# Emirates Golf Club 19th June



## SBP (Jan 4, 2010)

Right then all you friendly lot......

Have booked a tee off time of 9am on 19th June (couldn't get a 7am one as all booked) for a 4ball

Me and Fatenhappy definitely in, Skibannf hopefully but he will confirm tomorrow, so we need a definite 4th and maybe 2 depending on SKI.

Anyone interested?

400AED inclusive of range balls and the buggy on the Championship course, Majilis, look out Tiger we are coming..............

PM me if you want to join the merry band of pistolero's


----------



## Maz25 (Jul 6, 2008)

Sorry to hijack your thread, but do you know if they offer lessons there? I don't play at the mo (and never have) but I'd deffo love to learn (without causing too much damage to the perfectly manicured greens).
I'm planning on moving to The Greens and with a golf course next door, this would be a perfect time to learn.


----------



## SBP (Jan 4, 2010)

I would imagine so as they have everything else and every proper golf club I have ever known does lessons.
Am also moving to Greens so we will be nearly neighbours....


----------



## SBP (Jan 4, 2010)

If more decide to join in there is the next slot at 9:10 also available if we have an 8 ball gang


----------



## Fatenhappy (Jun 23, 2009)

OH NO ..... SBP almost almost as a neighbour !!!!!!! .... .. :spit: ..  .... there goes the tone of the neighbourhood !...... :eyebrows:


----------



## SBP (Jan 4, 2010)

Charmin'


----------



## Fatenhappy (Jun 23, 2009)

SBP said:


> Charmin'


Was until we heard y're movin into the neighbourhood, hey Stew ....  ... then again, having said that, so when's the house warming party???


----------



## SBP (Jan 4, 2010)

Same day as our paid for fishing trip I reckon.............................................


----------



## Fatenhappy (Jun 23, 2009)

SBP said:


> Same day as our paid for fishing trip I reckon.............................................


Damn , forgot about that !!!! ..... That could be a problem, hey Stewy ?? ... :confused2: Might have to postpone the golf then since good old mate Stew has laid out all that expense for that weekend, hey SBP? .... :confused2: .... So who else is going to that then .... Justforus, the 2 amegios, AC, you, me and _"the little lovely"_ and of course Stew and ? Gees he's a legend !!


----------



## Maz25 (Jul 6, 2008)

SBP said:


> I would imagine so as they have everything else and every proper golf club I have ever known does lessons.
> Am also moving to Greens so we will be nearly neighbours....


Lol! I just put a deposit on an apartment in The Links! 
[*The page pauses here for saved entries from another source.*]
-- ==== Sys2Proof/Laws/Dispatch.lean ====
section
/-! SUPPORT. Laws of dispatch: what `exec` is for each constructor. -/

namespace Sys2Proof.Machine
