@[simp] theorem State.modCore_cur : (s.modCore i f).cur = s.cur := rfl
@[simp] theorem State.modCore_issueQ : (s.modCore i f).issueQ = s.issueQ := rfl
@[simp] theorem State.modCore_agenda : (s.modCore i f).agenda = s.agenda := rfl
@[simp] theorem State.modCore_turn : (s.modCore i f).turn = s.turn := rfl
@[simp] theorem State.modCore_nextId : (s.modCore i f).nextId = s.nextId := rfl
@[simp] theorem State.modCore_free : (s.modCore i f).free = s.free := rfl
@[simp] theorem State.modCore_mem : (s.modCore i f).mem = s.mem := rfl
@[simp] theorem State.modCore_peer : (s.modCore i f).peer = s.peer := rfl
@[simp] theorem State.modCore_peerInb : (s.modCore i f).peerInb = s.peerInb := rfl
@[simp] theorem State.modCore_stamps : (s.modCore i f).stamps = s.stamps := rfl
@[simp] theorem State.modCore_clock : (s.modCore i f).clock = s.clock := rfl
@[simp] theorem State.modCore_snaps : (s.modCore i f).snaps = s.snaps := rfl
@[simp] theorem State.modCore_contexts : (s.modCore i f).contexts = s.contexts := rfl
@[simp] theorem State.modCore_storeIrqs : (s.modCore i f).storeIrqs = s.storeIrqs := rfl
@[simp] theorem State.modCore_slices : (s.modCore i f).slices = s.slices := rfl
@[simp] theorem State.modCore_writes : (s.modCore i f).writes = s.writes := rfl
@[simp] theorem State.modCore_acks : (s.modCore i f).acks = s.acks := rfl
@[simp] theorem State.modCore_early : (s.modCore i f).early = s.early := rfl
@[simp] theorem State.modCore_loads : (s.modCore i f).loads = s.loads := rfl
@[simp] theorem State.modCore_watches : (s.modCore i f).watches = s.watches := rfl
@[simp] theorem State.modCore_peerWatches : (s.modCore i f).peerWatches = s.peerWatches := rfl
@[simp] theorem State.modCore_upartials : (s.modCore i f).upartials = s.upartials := rfl
@[simp] theorem State.modCore_l1 : (s.modCore i f).l1 = s.l1 := rfl
@[simp] theorem State.modCore_fused : (s.modCore i f).fused = s.fused := rfl
@[simp] theorem State.modCore_tlb : (s.modCore i f).tlb = s.tlb := rfl
@[simp] theorem State.modCore_utlb : (s.modCore i f).utlb = s.utlb := rfl
@[simp] theorem State.modCore_faulty : (s.modCore i f).faulty = s.faulty := rfl
@[simp] theorem State.modCore_groups : (s.modCore i f).groups = s.groups := rfl
@[simp] theorem State.modCore_teams : (s.modCore i f).teams = s.teams := rfl
@[simp] theorem State.modCore_gangs : (s.modCore i f).gangs = s.gangs := rfl
@[simp] theorem State.modCore_launches : (s.modCore i f).launches = s.launches := rfl
@[simp] theorem State.modCore_engines : (s.modCore i f).engines = s.engines := rfl
@[simp] theorem State.modCore_jobs : (s.modCore i f).jobs = s.jobs := rfl
@[simp] theorem State.modCore_tus : (s.modCore i f).tus = s.tus := rfl
@[simp] theorem State.modCore_stopped : (s.modCore i f).stopped = s.stopped := rfl
@[simp] theorem State.modCore_drained : (s.modCore i f).drained = s.drained := rfl
@[simp] theorem State.modCore_savedTeams : (s.modCore i f).savedTeams = s.savedTeams := rfl
@[simp] theorem State.modCore_keeperText : (s.modCore i f).keeperText = s.keeperText := rfl
@[simp] theorem State.modCore_keeperSize : (s.modCore i f).keeperSize = s.keeperSize := rfl
@[simp] theorem State.modCore_keeperCallmax : (s.modCore i f).keeperCallmax = s.keeperCallmax := rfl
@[simp] theorem State.modCore_rows : (s.modCore i f).rows = s.rows := rfl
@[simp] theorem State.modCore_unmapped : (s.modCore i f).unmapped = s.unmapped := rfl
@[simp] theorem State.modCore_destroying : (s.modCore i f).destroying = s.destroying := rfl
@[simp] theorem State.modCore_drains : (s.modCore i f).drains = s.drains := rfl
@[simp] theorem State.modCore_wdogs : (s.modCore i f).wdogs = s.wdogs := rfl
@[simp] theorem State.modCore_packets : (s.modCore i f).packets = s.packets := rfl
@[simp] theorem State.modCore_events : (s.modCore i f).events = s.events := rfl
@[simp] theorem State.modCore_time : (s.modCore i f).time = s.time := rfl
@[simp] theorem State.modCore_ramps : (s.modCore i f).ramps = s.ramps := rfl
@[simp] theorem State.modCore_art : (s.modCore i f).art = s.art := rfl
@[simp] theorem State.modCore_inb : (s.modCore i f).inb = s.inb := rfl
@[simp] theorem State.modCore_route : (s.modCore i f).route = s.route := rfl
@[simp] theorem State.modCore_linksDown : (s.modCore i f).linksDown = s.linksDown := rfl
@[simp] theorem State.modCore_hostCtl : (s.modCore i f).hostCtl = s.hostCtl := rfl
@[simp] theorem State.modCore_hostEvents : (s.modCore i f).hostEvents = s.hostEvents := rfl
@[simp] theorem State.modCore_hostUp : (s.modCore i f).hostUp = s.hostUp := rfl
@[simp] theorem State.modCore_fns : (s.modCore i f).fns = s.fns := rfl
@[simp] theorem State.modCore_ckpt : (s.modCore i f).ckpt = s.ckpt := rfl
@[simp] theorem State.modCore_ckStatus : (s.modCore i f).ckStatus = s.ckStatus := rfl
@[simp] theorem State.modCore_areq : (s.modCore i f).areq = s.areq := rfl
@[simp] theorem State.modCore_astatErr : (s.modCore i f).astatErr = s.astatErr := rfl
@[simp] theorem State.modCore_mrs : (s.modCore i f).mrs = s.mrs := rfl
@[simp] theorem State.modCore_elogBase : (s.modCore i f).elogBase = s.elogBase := rfl
@[simp] theorem State.modCore_elogHead : (s.modCore i f).elogHead = s.elogHead := rfl
@[simp] theorem State.modCore_elogWrapped : (s.modCore i f).elogWrapped = s.elogWrapped := rfl
@[simp] theorem State.modCore_retired : (s.modCore i f).retired = s.retired := rfl
@[simp] theorem State.modCore_i3cAddr : (s.modCore i f).i3cAddr = s.i3cAddr := rfl
@[simp] theorem State.modCore_boardState : (s.modCore i f).boardState = s.boardState := rfl
@[simp] theorem State.modCore_temp : (s.modCore i f).temp = s.temp := rfl
@[simp] theorem State.modCore_power : (s.modCore i f).power = s.power := rfl
@[simp] theorem State.modCore_pcap : (s.modCore i f).pcap = s.pcap := rfl
@[simp] theorem State.modCore_capInForce : (s.modCore i f).capInForce = s.capInForce := rfl
@[simp] theorem State.modCore_thermal : (s.modCore i f).thermal = s.thermal := rfl
@[simp] theorem State.modCore_bootEntry : (s.modCore i f).bootEntry = s.bootEntry := rfl
@[simp] theorem State.modCore_signets : (s.modCore i f).signets = s.signets := rfl
@[simp] theorem State.modCore_tcm : (s.modCore i f).tcm = s.tcm := rfl
@[simp] theorem State.modCore_packetHarts : (s.modCore i f).packetHarts = s.packetHarts := rfl
@[simp] theorem State.modCore_policyHart : (s.modCore i f).policyHart = s.policyHart := rfl
@[simp] theorem State.modCore_reservations : (s.modCore i f).reservations = s.reservations := rfl
@[simp] theorem State.modCore_guestCid : (s.modCore i f).guestCid = s.guestCid := rfl
@[simp] theorem State.modCore_boot : (s.modCore i f).boot = s.boot := rfl
@[simp] theorem State.modCore_busRead : (s.modCore i f).busRead = s.busRead := rfl
@[simp] theorem State.modCore_busFault : (s.modCore i f).busFault = s.busFault := rfl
You're not moving to The Links by any chance! 

Thanks for the heads up. Will look into the Golf lessons.


----------



## SBP (Jan 4, 2010)

Phew! No Greens can't remember which block lol


----------



## stewart (Jun 21, 2009)

Fatenhappy said:


> OH NO ..... SBP almost almost as a neighbour !!!!!!! .... .. :spit: ..  .... there goes the tone of the neighbourhood !...... :eyebrows:


The greens is way to close to the springs for my liking
Also really close to the montgomerie golf course and hotel
Look out the land values in the area have dropped considerably since SBP's post on the greens.
:focus:


----------



## SBP (Jan 4, 2010)

Nearly as much as they did in Springs when a certain "cultured" Aussie builder moved in 

And I use cultured in its loosest term!!


----------



## stewart (Jun 21, 2009)

SBP said:


> Nearly as much as they did in Springs when a certain "cultured" Aussie builder moved in
> 
> And I use cultured in its loosest term!!


I thought culture grew in the fridge on the old cheese and on old bread, thanks


----------